Rampart™-O: Rampart™-O is an intervertebral body fusion device indicated for intervertebral body fusion at one level or two contiguous levels in the lumbar spine from L2 to S1 in patients with degenerative disc disease (DDD) with up to Grade I spondylolisthesis at the involved level(s). DDD is defined as back pain of discogenic origin with degeneration of the disc confirmed by patient history and radiographic studies. These patients should be skeletally mature and have had six months of non-operative treatment. Rampart™-O is designed for use with autograft as an adjunct to fusion and is intended for use with supplemental fixation systems (e.g. pedicle screws) cleared by the FDA for use in the lumbar spine.

Rampart™-T: Rampart™-T is an intervertebral body fusion device indicated for intervertebral body fusion at one level or two contiguous levels in the lumbar spine from L2 to S1 in patients with degenerative disc disease (DDD) with up to Grade I spondylolisthesis at the involved level(s). DDD is defined as back pain of discogenic origin with degeneration of the disc confirmed by patient history and radiographic studies. These patients should be skeletally mature and have had six months of non-operative treatment. Rampart™-T is designed for use with autograft as an adjunct to fusion and is intended for use with supplemental fixation systems (e.g. pedicle screws) cleared by the FDA for use in the lumbar spine.

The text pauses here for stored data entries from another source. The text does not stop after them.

/-- A gang (R25, R47, R372).  `seenOp` is the operation before which those of its team stand before its later accesses, since its last
acquire, and `seenPend` the greatest completion time of theirs that it has yet to wait out (R152, R153); `header` is the one of
the clause whose WAIT holds it (R81); `began` says that the group at hand has issued, and waits: its stall code's successor counts from
then (R79). -/
structure Gang where
  team : Nat := 0
  gindex : Nat := 0
  slot : Nat := 0
  core : Nat := 0
  grid : Nat := 0
  ctx : Nat := 0
  part : Nat := 0
  level : Nat := 0
  life : Life := .resident
  live : Lanes := 0
  pcv : Vector Word 32 := Vector.replicate 32 0xFFFFFFFFFFFFFFFF
  yielding : Lanes := 0
  groups : List SyncGroup := []
  v : Vector VReg 96 := Vector.replicate 96 (.u 0)
  s : Vector Slot 256 := Vector.replicate 256 {}
  m : Vector Lanes 8 := Vector.replicate 8 0
  cf : Vector CFlag 12 := Vector.replicate 12 {}
  st : Vector StreamReg 8 := Vector.replicate 8 {}
  bp : List VReg := []
  pushes : Nat := 0
  xf : Vector Byte 32 := Vector.replicate 32 0
  ef : BitVec 16 := 0
  seed : Word := 0
  ctr : Word := 0
  va : Nat := 0
  pend : Option Nat := none
  fround : Nat := 0
  slip : Word := 0
  drawDefault : Nat := 0
  drawNow : Nat := 0
  chargedAt : Option Nat := none
  boostReq : Nat := 0
  floor : Nat := 0
  drawMax : Nat := 0
  frame : TrapFrame := {}
  hidden : Hidden := {}
  cl : Option Clause := none
  latch : Option Latch := none
  staged : List Nat := []
  wait : Wait := .none
  waitSince : Nat := 0
  turn : Turn := .fresh
  lastIssue : Option Nat := none
  age : Nat := 0
  lutReports : List Report := []
  redReports : List Report := []
  order : Nat := 0
  placedCyc : Nat := 0
  gridPhase : Nat := 0
  resumeTrap : Option TrapInfo := none
  seenOp : Nat := 0
  seenPend : Option Nat := none
  header : Option ClauseHeader := none
  began : Bool := false
  deriving DecidableEq, Repr

/-! ## Teams and what they own -/

/-- A team barrier (R346). -/
structure Barrier where
  phase : Nat := 0
  arrivals : Nat := 0
  target : Option Nat := none
  deriving DecidableEq, Repr

/-- An accumulator: its nonzero 32-bit cells in rising order, and its poison mark (R306). -/
structure Acc where
  cells : Tbl (BitVec 32) := []
  mark : Bool := false
  deriving DecidableEq, Repr

/-- The state of a buffer handle (R197). -/
inductive HandleState where
  | free
  | filling
  | full
  | draining
  deriving DecidableEq, Repr

/-- One gang's slice of a COPY round (R198). -/
structure Slice where
  gang : Nat
  gindex : Nat
  level : Nat
  glob : Nat
  len : Nat
  spoff : Nat
  op : Nat
  deriving DecidableEq, Repr

/-- A buffer handle (R197): its state, the gangs expected in the open round, the slices contributed, whether the
round is closed, the range, the write pointer, and the error with its address. -/
structure Handle where
  state : HandleState := .free
  isOpen : Bool := false
  closed : Bool := false
  expected : List Nat := []
  slices : List Slice := []
  lo : Nat := 0
  hi : Nat := 0
  ptr : Nat := 0
  moved : Nat := 0
  comp : Nat := 0
  err : Bool := false
  errAddr : Word := 0
  deriving DecidableEq, Repr

/-- Why a saved team may not be placed yet (R326): its wait, a ticket (R389), or the reforge that saved it and has not reached its
settle phase (R374). -/
inductive Wake where
  | ready
  | barrier (gridPhase : Nat)
  | child (ns : List Nat)
  | ticket (t : Nat)
  | reforge
  deriving DecidableEq, Repr

/-- Where a team is (R323, R326, R337). -/
inductive TeamLife where
  | queued
  | resident
  | saved
  | record
  | retired
  deriving DecidableEq, Repr

/-- A launch record's fields (R344). -/
structure LaunchRec where
  ver : Nat := 1
  queue : Nat := 0
  restart : Bool := false
  sup : Bool := false
  teams : Nat := 1
  entry : Nat := 0
  args : Word := 0
  threads : Nat := 32
  wfloor : Nat := 0
  accs : Nat := 0
  bars : Nat := 0
  handles : Nat := 0
  drawMax : Nat := 0
  spad : Nat := 0
  ef : BitVec 16 := 0
  lambda : Nat := 0
  seed : Word := 0
  reservedZero : Bool := true
  deriving DecidableEq, Repr

/-- Why a team's gangs have been stopped (R340, R341, R371, R434): to be saved with a wake condition, to be
flushed and start afresh, or to be discarded with its context. -/
inductive Stop where
  | save (w : Wake)
  | flush
  | discard
  deriving DecidableEq, Repr

/-- A team (R25, R47, R372).  `stopFrom` is the operation before which those stand that its gangs issued before they were stopped;
`oldChildren` are the grids that it launched before it was flushed and that have not retired (R43, R341). -/
structure Team where
  grid : Nat := 0
  num : Nat := 0
  ctx : Nat := 0
  part : Nat := 0
  core : Nat := 0
  life : TeamLife := .queued
  wake : Wake := .ready
  gangs : List Nat := []
  order : Nat := 0
  requeue : Nat := 0
  admitted : Nat := 0
  placedNs : Nat := 0
  headSince : Option Nat := none
  spadLen : Nat := 0
  spadBase : Nat := 0
  spad : Memory := {}
  accIdx : List Nat := []
  acc : Vector Acc 8 := Vector.replicate 8 {}
  barIdx : List Nat := []
  bars : Tbl Barrier := []
  hIdx : List Nat := []
  handles : Tbl Handle := []
  launches : Nat := 0
  children : Tbl Nat := []
  doneChildren : List Nat := []
  barDone : Nat := 0
  barFirst : Nat := 0
  barLast : Nat := 0
  token : Bool := false
  drainBy : Option Nat := none
  ember : Bool := false
  stopping : Option Stop := none
  stopFrom : Nat := 0
  oldChildren : List Nat := []
  deriving DecidableEq, Repr

/-- A grid (R25, R321, R349). -/
structure Grid where
  record : LaunchRec := {}
  ctx : Nat := 0
  part : Nat := 0
  depth : Nat := 0
  level : Nat := 0
  order : Nat := 0
  since : Nat := 0
  age : Nat := 0
  ageMark : Nat := 0
  headSince : Option Nat := none
  nextTeam : Nat := 0
  retiredTeams : Nat := 0
  failed : Bool := false
  retired : Bool := false
  phase : Nat := 0
  arrived : List Nat := []
  gone : List Nat := []
  sess : Option Nat := none
  number : Nat := 0
  parent : Option Nat := none
  child : Nat := 0
  ember : Option Nat := none
  lives : Nat := 0
  lifeSum : Nat := 0
  deriving DecidableEq, Repr

/-! ## Contexts and partitions -/



/-- A context (R356, R358, R372). -/
structure Ctx where
  num : Nat := 0
  part : Nat := 0
  ft : Tbl FtEntry := []
  gen : Nat := 1
  xftrap : Byte := 0
  leaselen : Nat := 1024
  swapthr : Nat := 50
  ptbase : Word := 0
  s2base : Word := 0
  tslice : Nat := 0
  featmask : BitVec 32 := 0xFFFFFFFF
  savebase : Word := 0
  savelen : Word := 0
  energy : Word := 0
  dlog : Word := 0
  tvec : Word := 0
  embers : Tbl LaunchRec := []
  admission : Word := 0
  job : Option Nat := none
  stopped : Bool := false
  deleting : Bool := false
  failed : Bool := false
  deriving DecidableEq, Repr

/-- A residency entry (R214). -/
structure ResEntry where
  ctx : Nat
  base : Nat
  len : Nat
  prio : Nat
  order : Nat
  moving : Bool := false
  deriving DecidableEq, Repr

/-- A reforge or fence under way (R374, R397); `was` is the slice run, its first slice and size, that the tick has ended. -/
structure ReforgeState where
  size : Nat
  first : Nat
  fenceUnit : Option Nat := none
  sess : Option Nat := none
  ticked : Bool := false
  stop : Bool := false
  was : Nat × Nat := (0, 0)
  deriving DecidableEq, Repr

/-- A partition (R364). -/
structure Part where
  tag : Nat := 1
  first : Nat := 0
  size : Nat := 1
  ladles : List Nat := []
  rho : Nat := 0
  ageCap : Nat := 256
  tokens : Nat := 4
  tokenQueue : List Nat := []
  resid : Tbl ResEntry := []
  start : Nat := 0
  reservation : Option (Nat × Nat) := none
  serr : Vector Word 4 := Vector.replicate 4 0
  version : Nat := 0
  window : Bool := false
  oldHome : Option (List Nat) := none
  reforge : Option ReforgeState := none
  fenceQueue : List Nat := []
  fencedL2 : List Nat := []
  stopped : Bool := false
  grids : Nat := 0
  idleEnergy : Nat := 0
  synthUnits : Nat := 0
  usefulUnits : Nat := 0
  synthMark : Nat := 0
  usefulMark : Nat := 0
  energy : Nat := 0
  pmin : Option Nat := none
  pmax : Option Nat := none
  shares : Tbl (Tbl Nat) := []
  shareEvent : Bool := false
  endedEvent : Bool := false
  hallSeq : Nat := 0
  emberTurn : Nat := 0
  tickets : Nat := 0
  deriving DecidableEq, Repr

/-! ## Cores, clusters, rails -/

/-- A translation held by a TLB (R361, R363): the page, its permissions at both stages, its leaves, and the size of its
stage-2 page (R381). -/
structure TlbEntry where
  ctx : Nat
  va : Nat
  lg : Nat
  pa : Nat
  ia : Nat
  r : Bool
  w : Bool
  x : Bool
  user : Bool
  shared : Bool
  leaf1 : Nat
  leaf2 : Option Nat
  d1 : Bool
  d2 : Bool
  r1 : Bool
  w1 : Bool
  x1 : Bool
  lg2 : Nat := 16
  shared1 : Bool := true
  deriving DecidableEq, Repr

/-- An entry for an intermediate level held by a TLB (R165): in walks of a context's stage from a root, the table of
level `level` for the addresses with these upper bits. (Log entry 25, DEDUCED.) -/
structure MidEntry where
  ctx : Nat
  stage2 : Bool
  root : Nat
  level : Nat
  tag : Nat
  table : Nat
  deriving DecidableEq, Repr

/-- A leased line of L1 (R140): its context, line number, bytes, grant time and expiry, and the accesses of atomics
(operation and position) that were performed while it was held and have not been acknowledged: it takes their bytes
then (R154). -/
structure L1Line where
  ctx : Nat
  line : Nat
  data : Memory
  grant : Nat
  expiry : Nat
  owes : List (Nat × Nat) := []
  deriving DecidableEq, Repr

/-- A 64-byte line of an instruction cache, by physical address / 64 (R401). -/
structure ILine where
  line : Nat
  bytes : List Byte
  deriving DecidableEq, Repr

/-- An instruction-line request in flight (R402): its virtual address / 64, the context and level that
translate it, whether a demand waits on it, whether its walk is still to come, and then its physical line and whether
its frame is shared (R367). -/
structure FetchReq where
  va : Nat
  ctx : Nat
  level : Nat
  demand : Option Nat
  walk : Bool
  pa : Nat := 0
  shared : Bool := true
  deriving DecidableEq, Repr

/-- The function tables of a context on a core (R287): two banks and the active one. -/
structure Luts where
  bank0 : Memory := {}
  bank1 : Memory := {}
  sel : Nat := 0
  deriving DecidableEq, Repr

/-- A context's slice clock on a core (R370): the lease-clock time counted so far, and when it last began to run. -/
structure SliceClock where
  count : Nat := 0
  since : Option Nat := none
  deriving DecidableEq, Repr

/-- A core (R15).  `laneWon` and `uniWon` are the gangs that issued into its lane slot and its uniform slot in the current
cycle (R328), and `stuckSince` is the cycle since which R63's condition has held. -/
structure Core where
  l1 : List L1Line := []
  tlb : List TlbEntry := []
  mid : List MidEntry := []
  l0 : List ILine := []
  freq : List FetchReq := []
  luts : Tbl Luts := []
  leftSpad : Memory := {}
  spadOwner : Tbl Nat := []
  leftAcc : Tbl (Nat × Acc) := []
  leftBar : Tbl (Nat × Barrier) := []
  leftHandle : Tbl (Nat × Handle) := []
  level : Nat := 0
  needSince : Option (Nat × Nat) := none
  excessSince : Option (Nat × Nat) := none
  overSince : Option Nat := none
  underSince : Option Nat := none
  candidate : Bool := false
  lastLane : Option Nat := none
  lastUniform : Option Nat := none
  laneWon : Option Nat := none
  uniWon : Option Nat := none
  stuckSince : Option Nat := none
  slices : Tbl SliceClock := []
  pipes : Vector Bool 4 := Vector.replicate 4 false
  fenced : Bool := false
  deriving DecidableEq, Repr

/-- A cluster (R13, R419, R420). -/
structure Cluster where
  tlb : List TlbEntry := []
  mid : List MidEntry := []
  ic : List ILine := []
  permits : Nat := 64
  level : Nat := 0
  ranHigh : Bool := false
  busy : Bool := false
  stretched : Option Nat := none
  droops : Nat := 0
  occ : Tbl Nat := []
  acctCyc : Nat := 0
  acctAt : Nat := 0
  deriving DecidableEq, Repr

/-- A slice rail (R405, R411). -/
structure Rail where
  step : Nat := 0
  floor : Nat := 0
  cap : Nat := 512
  startRho : Option (Nat × Nat) := none
  gbarRho : List (Nat × Nat × Nat) := []
  events : Nat := 0
  coalAt : Nat := 0
  last : Option Nat := none
  deriving DecidableEq, Repr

Rampart™-O and Rampart™-T devices are designed for use with autograft as an adjunct to fusion and are intended for use with supplemental fixation systems cleared for use in the lumbar spine. The devices are available in a range of lengths and heights. The devices are provided sterile and non-sterile. The associated instruments are provided non-sterile.

Here's an analysis of the provided 510(k) summary, aiming to extract the requested information about acceptance criteria and the study proving device performance:

1. Table of Acceptance Criteria and Reported Device Performance

Based on the provided document, there are no specific acceptance criteria or performance metrics reported for the device, as no testing was performed. The 510(k) relies on substantial equivalence to predicate devices.

2. Sample Size Used for the Test Set and Data Provenance

• Sample Size for Test Set: Not applicable. No testing was performed on a test set.
• Data Provenance: Not applicable. No new data was generated or used from a test set.

3. Number of Experts Used to Establish Ground Truth for the Test Set and Qualifications

• Number of Experts: Not applicable. No test set was used, and thus no ground truth was established by experts for a test set.
• Qualifications of Experts: Not applicable.

4. Adjudication Method for the Test Set

• Adjudication Method: Not applicable. No test set was used.

5. If a Multi-Reader Multi-Case (MRMC) Comparative Effectiveness Study was Done

• MRMC Study: No, an MRMC comparative effectiveness study was not done. The document explicitly states "No testing was performed."
• Effect Size of Human Reader Improvement with AI vs. Without AI: Not applicable, as no MRMC study or AI component is mentioned.

6. If a Standalone (i.e. algorithm only without human-in-the-loop performance) was done

• Standalone Performance: No, a standalone performance study was not done. The device is a physical intervertebral body fusion device, not a software algorithm.

7. The Type of Ground Truth Used

• Type of Ground Truth: Not applicable. No new empirical data requiring a ground truth was generated as "no testing was performed." The submission relies on substantial equivalence to previously cleared devices.

8. The Sample Size for the Training Set

• Sample Size for Training Set: Not applicable. The device is a physical medical implant, not an AI/ML algorithm that requires a training set.

9. How the Ground Truth for the Training Set was Established

• Ground Truth for Training Set: Not applicable. The device is a physical medical implant, not an AI/ML algorithm requiring a training set or its associated ground truth establishment.

Summary of the K132053 510(k) Submission:

This 510(k) application for the Rampart™-O and Rampart™-T intervertebral body fusion devices is a submission to update the indications for use and the ability to provide the products as sterile. Crucially, the application states: "No testing was performed."

Therefore, the submission establishes substantial equivalence based on the intended use, materials, configuration, and performance characteristics of the predicate products (Rampart™ O (K131216) and Rampart™ T (K121129)), rather than through new performance studies or data collection. This means that all questions related to acceptance criteria, device performance studies, test sets, training sets, ground truth establishment, and expert involvement are not applicable to the information provided in this specific 510(k) summary.